Nicolas Baudeau (/fr/; 25 April 1730 – 1792) was a Catholic cleric, theologian and economist, who was born in Amboise, France.

==Biography==
Baudeau became a monk at Chancelade Abbey, where he taught theology.

In 1765 he founded the first economics periodical to be published in France, Éphémérides du citoyen, and was at first an opponent of the physiocrats. In 1766, however, he became a proponent of physiocracy. He died in Paris in 1792.

The French word "économiste" first appeared in print in a book by Baudeau. Early usage of the concept of an "entrepreneur" can also be attributed to Baudeau.

One of Baudeau's influential works, Idées d'un citoyen sur l'administration des finances du Roi, was critical of the commission established in 1764 by Clément Charles François de Laverdy for the purpose of drafting new laws on vagabonds, beggars, and the central distribution of alms.
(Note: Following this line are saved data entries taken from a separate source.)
-- ==== Sys2Proof/Machine/Master.lean ====
section
/-! DEFINITION. The master Derrick: launch requests (R38, R40, R382, R402), the hierarchy of launches, graphs, phases and
jobs (R30 to R35, R396), cancels (R36, R37, R404), completion events (R33, R34, R403) and the release of launch IDs (R31,
R232). -/

namespace Sys2Proof.Machine

/-! ## Descriptors and request images (R382, R402) -/

/-- The rectangle of a descriptor with PLACE = 1 has no unlisted bit (R382). -/
def placeRectOk (w : Word) : Bool := zeroBits w 63 30 && zeroBits w 23 22 && zeroBits w 15 13 && zeroBits w 7 5

/-- A descriptor keeps R382, but for what its map and images hold. -/
def descriptorOk (d : List Word) : Bool :=
  let w := fun i => d.getD i 0
  zeroBits (w 0) 63 56 && !bit (w 0) 0 && decide (field (w 1) 31 0 < field (w 1) 63 32 / 2) &&
  field (w 2) 39 36 != 0 && zeroBits (w 2) 47 40 && zeroBits (w 2) 55 53 && field (w 2) 51 48 != 0 &&
  field (w 2) 51 48 != 15 && decide (field (w 2) 58 56 ≤ 4) &&
  zeroBits (w 10) 63 56 && zeroBits (w 10) 3 0 && zeroBits (w 11) 63 52 && !bit (w 11) 15 &&
  decide (field (w 11) 14 0 ≤ 16384) && field (w 11) 31 16 % 16 == 0 &&
  decide (field (w 11) 51 32 + 16 * field (w 11) 31 16 ≤ 2 ^ 20) &&
  (if bit (w 2) 35 then placeRectOk (w 12)
   else zeroBits (w 12) 63 56 && decide (1 ≤ field (w 13) 10 0 ∧ field (w 13) 10 0 ≤ 1024)) &&
  zeroBits (w 13) 15 11 && decide (field (w 13) 23 16 ≤ 248) && zeroBits (w 13) 31 24 &&
  zeroBits (w 14) 63 56 && zeroBits (w 15) 63 56 && zeroBits (w 15) 2 0

/-- NEDGE of a request image. -/
def edgeCount (im : List Word) : Nat := field (im.getD 1 0) 27 24

/-- The edges of a request image: KIND, SRC and V. -/
def imageEdges (im : List Word) : List (Nat × Nat × Nat) :=
  (upFrom 2 (edgeCount im)).map fun i =>
    (field (im.getD i 0) 17 16, field (im.getD i 0) 15 0, field (im.getD i 0) 63 32)

/-- A request image keeps R402. -/
def imageOk (im : List Word) : Bool :=
  zeroBits (im.getD 0 0) 62 32 && zeroBits (im.getD 0 0) 12 8 && zeroBits (im.getD 1 0) 63 28 &&
  zeroBits (im.getD 1 0) 23 19 && decide (edgeCount im ≤ 6) &&
  (upFrom 2 6).all fun i =>
    let e := im.getD i 0
    if i < 2 + edgeCount im then zeroBits e 31 18 && field e 17 16 != 3 && (field e 17 16 == 2 || field e 63 32 == 0)
    else e == 0

/-- PHASE of a request image. -/
def imagePhase (im : List Word) : Nat := field (im.getD 1 0) 15 0

/-- GRAPH ID of a descriptor. -/
def descGraph (d : List Word) : Nat := field (d.getD 13 0) 63 32

/-- The dies of a mask, in rising order. -/
def maskDies (d : List Word) : List Nat := (upFrom 0 4).filter fun i => bit (d.getD 2 0) (36 + i)

/-! ## Items (R30, R34, R396) -/

/-- A new item, in place of a completed one of its name. -/
def State.openItem (s : State) (i : Item) : State :=
  let rest := s.master.items.filter fun j => !(j.cls == i.cls && j.asid == i.asid && j.num == i.num)
  { s with master := { s.master with items := rest ++ [i] } }

/-- A child of an item has completed with a status. -/
def Item.childDone (i : Item) (status : Nat) : Item := { i with count := i.count - 1, status := max i.status status }

/-- The items of a class that are closed and have no incomplete child complete, and their parents count it (R396). -/
def State.settleClass (s : State) (cls : Nat) : State :=
  (s.master.items.filter fun i => i.cls == cls && i.closed && !i.done && i.count == 0).foldl (fun s i =>
    let s := s.modItem cls i.asid i.num fun j => { j with done := true }
    if cls = 4 then s.modItem 5 i.asid i.phase fun j => j.childDone i.status
    else if cls = 5 then s.modItem 6 i.asid 0 fun j => j.childDone i.status
    else s) s

/-- Graphs, then phases, then jobs complete. -/
def State.settleItems (s : State) : State := ((s.settleClass 4).settleClass 5).settleClass 6

/-- Every phase of the job with a lower number has completed (R35, R396). -/
def State.phaseOpen (s : State) (asid phase : Nat) : Bool :=
  s.master.items.all fun i => !(i.cls == 5 && i.asid == asid && decide (i.num < phase)) || i.done

/-- The item exists and is not done. -/
def State.standing (s : State) (cls asid num : Nat) : Option Item := (s.item? cls asid num).filter fun i => !i.done

/-- The item takes no further child. -/
def closedItem (i : Option Item) : Bool :=
  match i with
  | some i => i.closed || i.done
  | none => false

/-- A launch into a graph and phase meets a closed item (R402). -/
def State.closedFor (s : State) (asid graph phase : Nat) : Bool :=
  match if graph = 0 then none else s.standing 4 asid graph with
  | some g => g.closed
  | none =>
    closedItem (s.item? 5 asid phase) || ((s.item? 5 asid phase).isNone && closedItem (s.item? 6 asid 0))

/-- A launch joins its graph, phase and job, which are opened where they do not stand (log 28), and the image's closes
are carried out (R396, R402). -/
def State.joinItems (s : State) (asid graph phase : Nat) (im : List Word) : State :=
  let s := if (s.item? 6 asid 0).isSome then s else s.openItem { cls := 6, asid, num := 0 }
  let s := if (s.item? 5 asid phase).isSome then s
    else (s.openItem { cls := 5, asid, num := phase }).modItem 6 asid 0 fun i => { i with count := i.count + 1 }
  let newGraph := fun (s : State) => s.modItem 5 asid phase fun i => { i with count := i.count + 1 }
  let s := if graph = 0 then newGraph s
    else
      let s := if (s.standing 4 asid graph).isSome then s
        else (newGraph s).openItem { cls := 4, asid, num := graph, phase }
      s.modItem 4 asid graph fun i => { i with count := i.count + 1, closed := i.closed || bit (im.getD 1 0) 16 }
  let s := s.modItem 5 asid phase fun i => { i with closed := i.closed || bit (im.getD 1 0) 17 }
  s.modItem 6 asid 0 fun i => { i with closed := i.closed || bit (im.getD 1 0) 18 }

/-! ## Edges and eligibility (R35) -/

/-- An edge is met, or can no longer be met, or neither yet. -/
def State.edgeState (s : State) (e : Nat × Nat × Nat) : Option Bool :=
  match s.launch? e.2.1 with
  | none => some false
  | some l =>
    let enough := decide (e.2.2 ≤ l.completed)
    if l.state = .complete then
      some (if e.1 = 0 then l.status == 0 else if e.1 = 1 then true else enough)
    else if e.1 = 2 && enough then some true
    else none

/-- The launch's edges and phase decide whether it is ELIGIBLE, or completes as CANCELLED without dispatching (R35). -/
def State.review (s : State) (lid : Nat) : State :=
  match s.launch? lid with
  | none => s
  | some l =>
    if l.state ≠ .queued || l.cancelled then s
    else if l.edges.any fun e => s.edgeState e == some false then
      let s := s.modLaunch lid fun l => { l with cancelled := true, edges := [], status := max l.status 1 }
      { s with master := { s.master with events := s.master.events ++ [lid] } }
    else
      let left := l.edges.filter fun e => s.edgeState e != some true
      s.modLaunch lid fun l =>
        { l with edges := left, state := if left.isEmpty && s.phaseOpen l.asid l.phase then .eligible else .queued }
Baudeau argued that the governmental provision of alms to the poor was a more important goal than the passing of laws prohibiting poverty.

In 1768, Baudeau was recruited by Ignacy Jakub Massalski, the Bishop of Vilnius, in order to bring physiocratic ideas to Poland. The main focus of his work there had to do with facilitating exports of Polish grain to France.

Baudeau died in Paris in 1792. Nineteenth-century biographical sources, such as Coquelin and Guillaumin's *Dictionnaire de l’économie politique* (1854), reported that he died insane, while later accounts emphasize that he died in poverty and destitution during the early years of the French Revolution.